License
Intellectual Property
Reserve License
Publish open-source code. Retain your intellectual property.
The problem it solves
Founders at the pre-incorporation stage face a genuine dilemma. Open source is the right default — it builds trust, attracts contributors, and lets the community verify what you are building. But standard open-source licenses (MIT, Apache 2.0, GPL) were designed for established projects, not early-stage startups. They say nothing about IP ownership and implicitly treat it as irrelevant.
When investors, co-founders, or lawyers enter the picture, the question of who owns the intellectual property in that early open-source code becomes important and often complicated. The IPRL addresses this before it becomes a problem.
What the IPRL does
The license does two things simultaneously:
Anyone can use, study, modify, and redistribute the software. This part is equivalent to a permissive open-source license — no usage restrictions.
The license states that intellectual property rights — patents, trademarks, trade secrets, and the rights to commercialise the work — are reserved by the named author or authors. Using or redistributing the software does not transfer or implicitly license these rights.
When this matters
The typical scenario: a solo founder or small team builds something in the open, builds a community around it, then reaches the point of incorporating a company. Without documented IP ownership, the formation process can get complicated — who contributed what, does the open-source license affect the company's ability to commercialise, do contributors have implicit claims?
The IPRL makes the IP situation unambiguous from day one. Contributors know what they are working with. Potential co-founders and investors have a clean paper trail. The founder's contribution has a recorded value.
What it does not do
The IPRL is not a business-source license or a source-available restriction. It does not limit how anyone uses the software. It does not require payment beyond standard attribution. It does not prevent forks.

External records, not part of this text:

/-- The invariant holds of a state with memory, a full stack, the highest `pc` there is and a reply, and steps go on. -/
theorem test_witness_StepKeepsInvariant :
    let s : State := { withStack 16 with
      mem := [(0x300, 1), (0xFFF, 2)], pc := 0x10FE, reply := .status .endOfMemory, ops := [.load 0xFFE [1, 2], .reset] }
    s.Inv ∧ ∃ t, step s = .next t :=
  ⟨⟨by decide, by decide, fun w hw => by rw [List.eq_of_mem_replicate hw]; decide, by decide, by decide, by decide⟩,
    perform_next _ _⟩

/-- And of a faulted state whose `Step` has just answered so; a memory that is not canonical has it not. -/
theorem test_inv_faulted :
    ({ base with fault := some .stackUnderflow, reply := .status (.fatal .stackUnderflow) } : State).Inv ∧
    ¬ ({ base with mem := [(0x300, 0)] } : State).Inv :=
  ⟨⟨by decide, by decide, fun _ h => absurd h List.not_mem_nil, by decide, by decide, by decide⟩,
    fun h => absurd h.1 (by decide)⟩

end Sys2Proof.Tests
end

section
/-! The decode procedure (30_encoding.md rule R75), case by case: the second level of the dispatch as comparisons, then
the words of each format with their fields.
-/

namespace Sys2Proof

/-! ### The second level of the dispatch -/

/-- Two words of format A that differ in `NNN` are different words. -/
theorem formatA_ne_of_nnn_ne {o : Nibble} {a b : Addr} (h : a ≠ b) : o ++ a ≠ o ++ b :=
  fun e => h (by simpa only [nnnField_formatA] using congrArg nnnField e)

/-- Family 0 away from its two patterns: since `op` is fixed, comparing `NNN` compares the whole word (R76). -/
theorem decodeFamily0_of_ne {nnn : Addr} (hcls : nnn ≠ 0x0E0) (hret : nnn ≠ 0x0EE) :
    decodeFamily0 (0x0#4 ++ nnn) = .nop (0x0#4 ++ nnn) := by
  have hcls' : 0x0#4 ++ nnn ≠ 0x00E0#16 := formatA_ne_of_nnn_ne hcls
  have hret' : 0x0#4 ++ nnn ≠ 0x00EE#16 := formatA_ne_of_nnn_ne hret
  rw [decodeFamily0, if_neg hcls', if_neg hret']

/-- Family 8 compares the low nibble. -/
theorem decodeFamily8_eq (w : Word) : decodeFamily8 w =
    (if nField w = 0x0 then .ldReg (xField w) (yField w) else if nField w = 0x1 then .orReg (xField w) (yField w)
      else if nField w = 0x2 then .andReg (xField w) (yField w) else if nField w = 0x3 then .xorReg (xField w) (yField w)
      else if nField w = 0x4 then .addReg (xField w) (yField w) else if nField w = 0x5 then .sub (xField w) (yField w)
      else if nField w = 0x6 then .shr (xField w) (yField w) else if nField w = 0x7 then .subn (xField w) (yField w)
      else if nField w = 0xE then .shl (xField w) (yField w) else .nop w) := by
  unfold decodeFamily8
  split <;> simp_all

/-- Family 0xE compares the low byte. -/
theorem decodeFamilyE_eq (w : Word) : decodeFamilyE w =
    (if nnField w = 0x9E then .skp (xField w) else if nnField w = 0xA1 then .sknp (xField w) else .nop w) := by
  unfold decodeFamilyE
  split <;> simp_all

/-- Family 0xF compares the low byte. -/
theorem decodeFamilyF_eq (w : Word) : decodeFamilyF w =
    (if nnField w = 0x07 then .ldFromDt (xField w) else if nnField w = 0x0A then .ldKey (xField w)
      else if nnField w = 0x15 then .ldDt (xField w) else if nnField w = 0x18 then .ldSt (xField w)
      else if nnField w = 0x1E then .addI (xField w) else if nnField w = 0x29 then .ldFont (xField w)
      else if nnField w = 0x33 then .ldBcd (xField w) else if nnField w = 0x55 then .stRegs (xField w)
      else if nnField w = 0x65 then .ldRegs (xField w) else .nop w) := by
  unfold decodeFamilyF
  split <;> simp_all

/-! ### The first level, by the format of the word -/

/-- Family 0 without its two patterns. -/
theorem decodeWord_family0_of_ne {nnn : Addr} (hcls : nnn ≠ 0x0E0) (hret : nnn ≠ 0x0EE) :
    decodeWord (0x0#4 ++ nnn) = .nop (0x0#4 ++ nnn) := by
  simp only [decodeWord, opField_formatA, decodeFamily0_of_ne hcls hret]

/-- The families of format A. -/
@[simp] theorem decodeWord_formatA (nnn : Addr) :
    decodeWord (0x1#4 ++ nnn) = .jp nnn ∧ decodeWord (0x2#4 ++ nnn) = .call nnn ∧
    decodeWord (0xA#4 ++ nnn) = .ldI nnn ∧ decodeWord (0xB#4 ++ nnn) = .jpOff (nnn.extractLsb' 8 4) nnn := by
  simp only [decodeWord, opField_formatA, nnnField_formatA, xField_formatA, and_self]

/-- The families of format XI. -/
@[simp] theorem decodeWord_formatXI (x : Nibble) (nn : Byte) :
    decodeWord (0x3#4 ++ x ++ nn) = .seImm x nn ∧ decodeWord (0x4#4 ++ x ++ nn) = .sneImm x nn ∧
    decodeWord (0x6#4 ++ x ++ nn) = .ldImm x nn ∧ decodeWord (0x7#4 ++ x ++ nn) = .addImm x nn ∧
    decodeWord (0xC#4 ++ x ++ nn) = .rnd x nn := by
  simp only [decodeWord, opField_formatXI, xField_formatXI, nnField_formatXI, and_self]

/-- The families of format XY that have one pattern; 5 and 9 compare the low nibble with 0 (R76). -/
@[simp] theorem decodeWord_formatXY (x y n : Nibble) :
    decodeWord (0x5#4 ++ x ++ y ++ n) = (if n = 0 then .seReg x y else .nop (0x5#4 ++ x ++ y ++ n)) ∧
    decodeWord (0x9#4 ++ x ++ y ++ n) = (if n = 0 then .sneReg x y else .nop (0x9#4 ++ x ++ y ++ n)) ∧
    decodeWord (0xD#4 ++ x ++ y ++ n) = .drw x y n := by
  simp only [decodeWord, opField_formatXY, xField_formatXY, yField_formatXY, nField_formatXY,
    BitVec.ofNat_eq_ofNat, and_self]

/-- Family 8. -/
@[simp] theorem decodeWord_family8 (x y n : Nibble) :
    decodeWord (0x8#4 ++ x ++ y ++ n) =
      (if n = 0x0 then .ldReg x y else if n = 0x1 then .orReg x y else if n = 0x2 then .andReg x y
        else if n = 0x3 then .xorReg x y else if n = 0x4 then .addReg x y else if n = 0x5 then .sub x y
        else if n = 0x6 then .shr x y else if n = 0x7 then .subn x y else if n = 0xE then .shl x y
        else .nop (0x8#4 ++ x ++ y ++ n)) := by
  simp only [decodeWord, opField_formatXY, decodeFamily8_eq, xField_formatXY, yField_formatXY, nField_formatXY]

/-- Family 0xE. -/
@[simp] theorem decodeWord_familyE (x : Nibble) (kk : Byte) :
    decodeWord (0xE#4 ++ x ++ kk) =
      (if kk = 0x9E then .skp x else if kk = 0xA1 then .sknp x else .nop (0xE#4 ++ x ++ kk)) := by
  simp only [decodeWord, opField_formatXI, decodeFamilyE_eq, xField_formatXI, nnField_formatXI]

/-- Family 0xF: the last arm of the dispatch. -/
@[simp] theorem decodeWord_familyF (x : Nibble) (kk : Byte) :
    decodeWord (0xF#4 ++ x ++ kk) =
      (if kk = 0x07 then .ldFromDt x else if kk = 0x0A then .ldKey x else if kk = 0x15 then .ldDt x
        else if kk = 0x18 then .ldSt x else if kk = 0x1E then .addI x else if kk = 0x29 then .ldFont x
        else if kk = 0x33 then .ldBcd x else if kk = 0x55 then .stRegs x else if kk = 0x65 then .ldRegs x
        else .nop (0xF#4 ++ x ++ kk)) := by
  rw [decodeWord, opField_formatXI]
  change decodeFamilyF _ = _
  rw [decodeFamilyF_eq, xField_formatXI, nnField_formatXI]

/-- Settles O4: the dispatch, one lemma for each format and each family with a second level. -/
theorem dispatchDecodesEveryPattern : Obligations.DispatchDecodesEveryPattern := by
  refine ⟨⟨rfl, rfl, fun _ => decodeWord_family0_of_ne⟩, decodeWord_formatA, decodeWord_formatXI, fun x y n => ?_,
    fun x kk => ⟨decodeWord_familyE x kk, decodeWord_familyF x kk⟩⟩
  obtain ⟨h5, h9, hD⟩ := decodeWord_formatXY x y n
  exact ⟨h5, h9, hD, decodeWord_family8 x y n⟩

end Sys2Proof
end

section
/-! An unrecognised word is a `NOP` (30_encoding.md rule R77, 40_step_cycle.md rule R96): the instruction that a word
decodes to has that word back as its own, and only a `nop` has a word that no row of the opcode map covers.
-/

namespace Sys2Proof

/-! ### The decoded instruction has the word it was decoded from -/

/-- A word from its family and the rest of format A. -/
theorem formatA_of_op {w : Word} {o : Nibble} (ho : opField w = o) : o ++ nnnField w = w := by
  rw [← ho, word_formatA]

/-- A word from its family and the rest of format XI. -/
theorem formatXI_of_op {w : Word} {o : Nibble} (ho : opField w = o) : o ++ xField w ++ nnField w = w := by
  rw [← ho, word_formatXI]

/-- A word from its family, its low byte and the rest of format XS. -/
theorem formatXI_of_op_nn {w : Word} {o : Nibble} {kk : Byte} (ho : opField w = o) (hk : nnField w = kk) :
    o ++ xField w ++ kk = w := by
  rw [← hk, formatXI_of_op ho]

/-- A word from its family, its low nibble and the rest of format XY. -/
theorem formatXY_of_op_n {w : Word} {o n : Nibble} (ho : opField w = o) (hn : nField w = n) :
    o ++ xField w ++ yField w ++ n = w := by
  rw [← ho, ← hn, word_formatXY]

/-- Family 0. -/
theorem encodeWord_decodeFamily0 (w : Word) : encodeWord (decodeFamily0 w) = w := by
  unfold decodeFamily0
  split_ifs with hcls hret
  · exact hcls.symm
  · exact hret.symm
  · rfl

/-- Family 8. -/
theorem encodeWord_decodeFamily8 {w : Word} (ho : opField w = 0x8#4) : encodeWord (decodeFamily8 w) = w := by
  unfold decodeFamily8
  dsimp only
  split
  case h_10 => rfl
  all_goals exact formatXY_of_op_n ho ‹_›

/-- Family 0xE. -/
theorem encodeWord_decodeFamilyE {w : Word} (ho : opField w = 0xE#4) : encodeWord (decodeFamilyE w) = w := by
  unfold decodeFamilyE
  split
  case h_3 => rfl
  all_goals exact formatXI_of_op_nn ho ‹_›

/-- Family 0xF. -/
theorem encodeWord_decodeFamilyF {w : Word} (ho : opField w = 0xF#4) : encodeWord (decodeFamilyF w) = w := by
  unfold decodeFamilyF
  dsimp only
  split
  case h_10 => rfl
  all_goals exact formatXI_of_op_nn ho ‹_›

/-- Families 5 and 9 decode to their one pattern or to the `NOP` of the word (R76). -/
theorem encodeWord_ite_nop {w : Word} {c : Prop} [Decidable c] {i : Instr} (h : c → encodeWord i = w) :
    encodeWord (if c then i else .nop w) = w := by
  split_ifs with hc
  · exact h hc
  · rfl

/-- Every word is the word of the instruction it decodes to: by the first level of the dispatch (R75). -/
@[simp] theorem encodeWord_decodeWord (w : Word) : encodeWord (decodeWord w) = w := by
  unfold decodeWord
  split
  case h_1 => exact encodeWord_decodeFamily0 w
  case h_2 ho | h_3 ho | h_11 ho | h_12 ho => exact formatA_of_op ho
  case h_4 ho | h_5 ho | h_7 ho | h_8 ho | h_13 ho => exact formatXI_of_op ho
  case h_6 ho | h_10 ho => exact encodeWord_ite_nop (formatXY_of_op_n ho)
  case h_9 ho => exact encodeWord_decodeFamily8 ho
  case h_14 ho => exact formatXY_of_op_n ho rfl
  case h_15 ho => exact encodeWord_decodeFamilyE ho
  case h_16 h0 h1 h2 h3 h4 h5 h6 h7 h8 h9 hA hB hC hD hE =>
    exact encodeWord_decodeFamilyF (nibble_eq_fifteen h0 h1 h2 h3 h4 h5 h6 h7 h8 h9 hA hB hC hD hE)

/-! ### Only a `nop` has an unrecognised word -/

/-- The statement of Laws/PerInstr.lean of every instruction: one lemma for each constructor. -/
theorem matchesRow : ∀ i : Instr, Laws.MatchesRow.Statement i
  | .cls => Laws.MatchesRow.cls
  | .ret => Laws.MatchesRow.ret
  | .jp nnn => Laws.MatchesRow.jp nnn
  | .call nnn => Laws.MatchesRow.call nnn
  | .seImm x nn => Laws.MatchesRow.seImm x nn
  | .sneImm x nn => Laws.MatchesRow.sneImm x nn
  | .seReg x y => Laws.MatchesRow.seReg x y
  | .ldImm x nn => Laws.MatchesRow.ldImm x nn
  | .addImm x nn => Laws.MatchesRow.addImm x nn
  | .ldReg x y => Laws.MatchesRow.ldReg x y
  | .orReg x y => Laws.MatchesRow.orReg x y
  | .andReg x y => Laws.MatchesRow.andReg x y
  | .xorReg x y => Laws.MatchesRow.xorReg x y
  | .addReg x y => Laws.MatchesRow.addReg x y
  | .sub x y => Laws.MatchesRow.sub x y
  | .shr x y => Laws.MatchesRow.shr x y
  | .subn x y => Laws.MatchesRow.subn x y
  | .shl x y => Laws.MatchesRow.shl x y
  | .sneReg x y => Laws.MatchesRow.sneReg x y
  | .ldI nnn => Laws.MatchesRow.ldI nnn
  | .jpOff x nnn => Laws.MatchesRow.jpOff x nnn
  | .rnd x nn => Laws.MatchesRow.rnd x nn
  | .drw x y n => Laws.MatchesRow.drw x y n
  | .skp x => Laws.MatchesRow.skp x
  | .sknp x => Laws.MatchesRow.sknp x
  | .ldFromDt x => Laws.MatchesRow.ldFromDt x
  | .ldKey x => Laws.MatchesRow.ldKey x
  | .ldDt x => Laws.MatchesRow.ldDt x
  | .ldSt x => Laws.MatchesRow.ldSt x
  | .addI x => Laws.MatchesRow.addI x
  | .ldFont x => Laws.MatchesRow.ldFont x
  | .ldBcd x => Laws.MatchesRow.ldBcd x
  | .stRegs x => Laws.MatchesRow.stRegs x
  | .ldRegs x => Laws.MatchesRow.ldRegs x
  | .nop w => Laws.MatchesRow.nop w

It is also not a substitute for legal advice at the point of actual company formation. Think of it as a documented starting position — not a complete legal structure.
Using the IPRL
The license text is freely available. To apply it to a project, include it as
LICENSE in the repository, with the author name or names and date filled in.
Add the standard header comment to source files.
The Scratcher Project uses the IPRL for all its projects during the pre-incorporation phase.